这时,戴佛斯快步走到梅丽珊卓身边,压低声音,但足够让戴伦听见:「女士,有船来了。东南方向,五艘……不,六艘。不是一夥的——看航迹,前面两艘贴得太近,像是领路;后面四艘分散,彼此戒备。最远的那艘……船型奇怪,吃水很浅,像在观察。」
戴伦闻言,转头望向海湾入口的方向。海平面上,几个微小却清晰的黑点正在逐渐放大——是船帆。他眯起眼睛数了数,低声自语:「……六艘。」然后他瞥了一眼正在靠岸的海灵号,又看了看梅丽珊卓,脸上掠过一丝极淡的丶近乎讥诮的神情。
「看来,」他说,声音混在海风里,却清晰得反常,如同刀锋划过紧绷的绳索,「你的火焰没告诉你,今天会是谈判的好日子——」
他停顿,目光扫过逐渐逼近的船影,又落回梅丽珊卓脸上。
「——毕竟人多,热闹。」
【本章小剧场】
龙石岛图桌厅,梅丽珊卓向史坦尼斯禀报新的火焰异像后……
梅丽珊卓的红袍消失在石廊转角,史坦尼斯没有动。他盯着地图桌上那片代表石阶列岛的破碎区域,手指无意识地敲击着桌沿。
「戴佛斯。」他的声音比刚才更低,更硬。
「大人?」
「审慎评估……不只是评估他是个什麽样的人。」史坦尼斯抬起眼,那双深陷的眸子里没有任何幻想,只有冰冷的现实计算,「如果他真是'黑火',问清楚——委婉地问——他与黄金团是否还有联系。如果可能,探听他能否……为我们与黄金团之间,架起一座桥。」
戴佛斯沉默了一瞬。黄金团,一万名全副武装丶经验丰富的雇佣兵。那足以改变现在的局势,甚至威胁君临。
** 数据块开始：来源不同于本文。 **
-- ==== Sys2Proof/Decode.lean ====
section
/-! DEFINITION. The decoder of command words (30_encoding.md R62), total on every 36-bit word and refusing by name; the
encoder from the same tables (R52, R56); the opcode table with its masks and patterns (R56); the assembler of R65 and R66. -/

namespace Sys2Proof

/-- Why a command word is no operation. Both reasons end in the same outcome, `ILLEGAL` (30_encoding.md R57, R58). -/
inductive Illegal where
  /-- The operation code selects no operation (R57). -/
  | reservedOpcode (op : BitVec 4)
  /-- A bit that must be zero is set (R58). -/
  | reservedBits (op : BitVec 4)
  deriving DecidableEq, Repr

/-- `arg[31:24]`, the first byte of format `W` (30_encoding.md R52). -/
def argByte3 (w : CmdWord) : Byte := (argOf w).extractLsb' 24 8

/-- `arg[23:16]` (30_encoding.md R52). -/
def argByte2 (w : CmdWord) : Byte := (argOf w).extractLsb' 16 8

/-- `arg[15:8]` (30_encoding.md R52). -/
def argByte1 (w : CmdWord) : Byte := (argOf w).extractLsb' 8 8

/-- `arg[7:0]` (30_encoding.md R52). -/
def argByte0 (w : CmdWord) : Byte := (argOf w).extractLsb' 0 8

/-- `arg[0]`, the `present` bit of format `P` (30_encoding.md R52). -/
def argPresent (w : CmdWord) : Bool := (argOf w).getLsbD 0

/-- Decoding, arm by arm as the listing of 30_encoding.md R62. -/
def decode (w : CmdWord) : Except Illegal Instr :=
  let op := opOf w
  let arg := argOf w
  match op.toNat with
  | 1 =>
    if arg.extractLsb' 16 16 = 0 then .ok (.crcCalc (argByte1 w) (argByte0 w)) else .error (.reservedBits op)
  | 2 =>
    if arg.extractLsb' 24 8 = 0 then .ok (.crcChk (argByte2 w) (argByte1 w) (argByte0 w))
    else .error (.reservedBits op)
  | 3 => .ok (.f32Dec (argByte3 w) (argByte2 w) (argByte1 w) (argByte0 w))
  | 4 => if arg.extractLsb' 1 31 = 0 then .ok (.fifoPush (argPresent w)) else .error (.reservedBits op)
  | 5 => if arg = 0 then .ok .fifoPop else .error (.reservedBits op)
  | _ => .error (.reservedOpcode op)

/-- The command word of an operation: the formulas of 30_encoding.md R65, whose fields stand where the encoding strings of
R56 have them. -/
def encode : Instr → CmdWord
  | .crcCalc d0 d1 => (d0.setWidth 36 <<< 12) ||| (d1.setWidth 36 <<< 4) ||| 0x1
  | .crcChk d0 d1 c => (d0.setWidth 36 <<< 20) ||| (d1.setWidth 36 <<< 12) ||| (c.setWidth 36 <<< 4) ||| 0x2
  | .f32Dec b0 b1 b2 b3 =>
    (b0.setWidth 36 <<< 28) ||| (b1.setWidth 36 <<< 20) ||| (b2.setWidth 36 <<< 12) ||| (b3.setWidth 36 <<< 4) ||| 0x3
  | .fifoPush present => ((BitVec.ofBool present).setWidth 36 <<< 4) ||| 0x4
  | .fifoPop => 0x5

/-- One row of the opcode map (30_encoding.md R56): a word `w` selects it when `w AND mask = pattern`. -/
structure OpRow where
  mnemonic : String
  mask : CmdWord
  pattern : CmdWord
  deriving DecidableEq, Repr

/-- The row of an operation in the table of 30_encoding.md R56. -/
def rowOf : Instr → OpRow
  | .crcCalc _ _ => ⟨"CRC.CALC", 0xFFFF0000F, 0x000000001⟩
  | .crcChk _ _ _ => ⟨"CRC.CHK", 0xFF000000F, 0x000000002⟩
  | .f32Dec _ _ _ _ => ⟨"F32.DEC", 0x00000000F, 0x000000003⟩
  | .fifoPush _ => ⟨"FIFO.PUSH", 0xFFFFFFFEF, 0x000000004⟩
  | .fifoPop => ⟨"FIFO.POP", 0xFFFFFFFFF, 0x000000005⟩

/-- The opcode map, in the table's order (30_encoding.md R56). -/
def opcodeTable : List OpRow :=
  [rowOf (.crcCalc 0 0), rowOf (.crcChk 0 0 0), rowOf (.f32Dec 0 0 0 0), rowOf (.fifoPush false), rowOf .fifoPop]

/-- `w` selects the row (30_encoding.md R56). -/
def OpRow.selects (r : OpRow) (w : CmdWord) : Bool := (w &&& r.mask) == r.pattern

/-- The expansions of the pseudo-instructions (30_encoding.md R66); every other line stands for itself. -/
def AsmLine.expand : AsmLine → AsmLine
  | .f32DecW w => .f32Dec ((w >>> 24) % 256) ((w >>> 16) % 256) ((w >>> 8) % 256) (w % 256)
  | .fifoPushR data => .fifoPush 1 data
  | .fifoPushE => .fifoPush 0 0
  | .crcCalc d0 d1 => .crcCalc d0 d1
  | .crcChk d0 d1 c => .crcChk d0 d1 c
  | .f32Dec b0 b1 b2 b3 => .f32Dec b0 b1 b2 b3
  | .fifoPush present data => .fifoPush present data
  | .fifoPop => .fifoPop

/-- `cmd` of an expanded line as a number, by the formulas of 30_encoding.md R65. -/
def AsmLine.cmdNat : AsmLine → Nat
  | .crcCalc d0 d1 => (d0 <<< 12) ||| (d1 <<< 4) ||| 0x1
  | .crcChk d0 d1 c => (d0 <<< 20) ||| (d1 <<< 12) ||| (c <<< 4) ||| 0x2
  | .f32Dec b0 b1 b2 b3 => (b0 <<< 28) ||| (b1 <<< 20) ||| (b2 <<< 12) ||| (b3 <<< 4) ||| 0x3
  | .fifoPush present _ => (present <<< 4) ||| 0x4
  | .fifoPop => 0x000000005
  | .f32DecW w => (w <<< 4) ||| 0x3
  | .fifoPushR _ => (1 <<< 4) ||| 0x4
  | .fifoPushE => 0x4

/-- `wdata` of an expanded line: the payload of a push (30_encoding.md R65, R66). The spec gives the bus no value for the
lines of the other operations, which ignore it (R54); they stand for 0. DESIGN CHOICE, safe: notes/assumptions/17.md. -/
def AsmLine.wdataNat : AsmLine → Nat
  | .fifoPush _ data => data
  | .fifoPushR data => data
  | .fifoPushE => 0
  | .crcCalc _ _ => 0
  | .crcChk _ _ _ => 0
  | .f32Dec _ _ _ _ => 0
  | .fifoPop => 0
  | .f32DecW _ => 0

/-- The command word and the `wdata` a line of assembler text stands for (30_encoding.md R65, R66); nothing for a line
whose operands are out of range. -/
def assemble (l : AsmLine) : Option (CmdWord × Payload) :=
  if l.wf then some (BitVec.ofNat 36 l.expand.cmdNat, BitVec.ofNat Config.recW l.expand.wdataNat) else none

/-- The operation the decoder reads from the opcode table's word of `nbits` bits with the value `w`. The hardware has one
36-bit command word and no bytes or operand words behind it (30_encoding.md R50), so a value with a bit above bit 35 is no
command (log entry 15). -/
def decodeTableWord (nbits w : Nat) : Option Instr :=
  let v := w % 2 ^ nbits
  if v < 2 ^ 36 then (decode (BitVec.ofNat 36 v)).toOption else none

end Sys2Proof
end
但——
「大人,黄金团效忠黑火血脉,他们凭什麽为我们效力?我们也拿不出他们的要价。」
「所以我们不直接谈钱。」史坦尼斯的手指停在地图上维斯特洛的轮廓,「我们谈……未来。如果他能为我带来黄金团,等我坐上铁王座,他可以在收复的领地中,选择一块合适的封地——以合法领主的身份,而非雇佣兵头子。黄金团的指挥官们,也可以获得相应的……安置。」
戴佛斯明白了。不是雇佣,是投资。用未来的土地和爵位,换取现在的刀剑。高风险,但若能成功……
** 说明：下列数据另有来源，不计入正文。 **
-- ==== Sys2Proof/Machine/F32.lean ====
section
/-! DEFINITION. The float-decode unit: the class (41_f32_decode.md R103), the integer algorithm for `milli` (R109) and the
meaning of `F32.DEC` (R100). It reads no state and writes none but the response. The integers are unbounded, as
43_arithmetic_and_absent_families.md R171 says. -/

namespace Sys2Proof.Machine

/-- `class(e, f)` (41_f32_decode.md R103). -/
def f32Class (e : BitVec 8) (f : BitVec 23) : FloatClass :=
  if e.toNat = 0 then
    if f.toNat = 0 then .zero else .subnormal
  else if e.toNat = 255 then
    if f.toNat = 0 then .infinity else .nan
  else .normal

/-- `sig` (41_f32_decode.md R109). -/
def f32Sig (e f : Nat) : Nat := if e = 0 then f else 2 ^ 23 + f

/-- `sh`, from -104 to 149 (41_f32_decode.md R109). -/
def f32Shift (e : Nat) : Int := if e = 0 then 149 else 150 - (e : Int)

/-- `n / 2^k` rounded to an integer, ties to even, for `k` above 0 (41_f32_decode.md R109, R110). -/
def roundShift (n k : Nat) : Nat :=
  let q := n >>> k
  let r := n % 2 ^ k
  let half := 2 ^ (k - 1)
  if half < r ∨ (r = half ∧ q % 2 = 1) then q + 1 else q

/-- The magnitude `q` (41_f32_decode.md R109). -/
def milliMagnitude (e f : Nat) : Nat :=
  let n := f32Sig e f * 1000
  let sh := f32Shift e
  if sh ≤ 0 then n <<< (-sh).toNat else roundShift n sh.toNat

/-- `milli(s, e, f)` (41_f32_decode.md R107, R109): the sign is attached after the rounding. -/
def milli (sign : Bool) (e f : Nat) : Int :=
  if sign then -(milliMagnitude e f : Int) else (milliMagnitude e f : Int)

/-- The response of `F32.DEC` to the word `w` (41_f32_decode.md R100). -/
def f32Response (w : Word32) : Response :=
  let r : Response := { Response.zero with
    word := w, sign := f32Sign w, exp := f32Exp w, frac := f32Frac w, cls := f32Class (f32Exp w) (f32Frac w) }
  if (f32Exp w).toNat = 255 then { r with milli := 0, status := .nonfinite }
  else { r with
    milli := BitVec.ofInt 139 (milli (f32Sign w) (f32Exp w).toNat (f32Frac w).toNat), status := .ok }

/-- `F32.DEC b0, b1, b2, b3` (41_f32_decode.md R100). -/
def execF32Dec (b0 b1 b2 b3 : Byte) (s : State) : Answer := .next (s.respond (f32Response (word32 b0 b1 b2 b3)))

end Sys2Proof.Machine
end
「如果他们想要的是铁王座本身呢?大人,黑火家族从未放弃过宣称。」
「那就更该弄清楚。」史坦尼斯的声音里有一丝罕见的疲惫,「我需要知道,这个不知道从哪里冒出来的黑火,到底是一把能为我所用的剑,还是另一个争夺王座的敌人。如果是后者……」
他没有说完。但戴佛斯知道未尽之言:那就该在剑出鞘前,折断它。
「我明白了,大人。」戴佛斯躬身,「我会……谨慎地探听。」
「别让红袍女知道。」史坦尼斯最后说,「这是现实政治,不是火焰预言。她不需要参与。」
「是,大人。」
两小时后,海灵号驶离龙石岛港口。戴佛斯站在船尾,看着逐渐缩小的城堡,脑中回响着公爵最后的话语。
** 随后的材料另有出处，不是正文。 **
-- ==== Sys2Proof/Laws/PerInstr.lean ====
section
/-! SUPPORT. A statement about every operation as syntax, one lemma per constructor: its encoding selects its own row of
the opcode map (30_encoding.md R56). -/

namespace Sys2Proof.Laws.SelectsOwnRow

/-- The encoding of the operation selects the operation's row. -/
def Statement (i : Instr) : Prop := (rowOf i).selects (encode i) = true

theorem crcCalc (d0 d1 : Byte) : Statement (.crcCalc d0 d1) := by
  simp only [Statement, OpRow.selects, rowOf, encode, beq_iff_eq]
  ext k hk
  interval_cases k <;> simp

theorem crcChk (d0 d1 c : Byte) : Statement (.crcChk d0 d1 c) := by
  simp only [Statement, OpRow.selects, rowOf, encode, beq_iff_eq]
  ext k hk
  interval_cases k <;> simp

theorem f32Dec (b0 b1 b2 b3 : Byte) : Statement (.f32Dec b0 b1 b2 b3) := by
  simp only [Statement, OpRow.selects, rowOf, encode, beq_iff_eq]
  ext k hk
  interval_cases k <;> simp

theorem fifoPush (present : Bool) : Statement (.fifoPush present) := by
  cases present <;> rfl

theorem fifoPop : Statement .fifoPop := rfl

end Sys2Proof.Laws.SelectsOwnRow
end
东方的海平线上,云层低垂,海风带来咸涩的气息,以及某种……他无法名状的预感。
梅丽珊卓站在他身旁,红袍被风鼓荡如帆。她闭着眼,仿佛在倾听火焰的馀音。
「戴佛斯爵士,」她忽然开口,眼睛仍闭着,「你觉得,公爵是相信火焰,还是更,相信刀剑?」
戴佛斯沉默片刻。「公爵相信……需要相信的东西,女士。」
梅丽珊卓终于睁开眼,红色的瞳孔映着灰色的海天。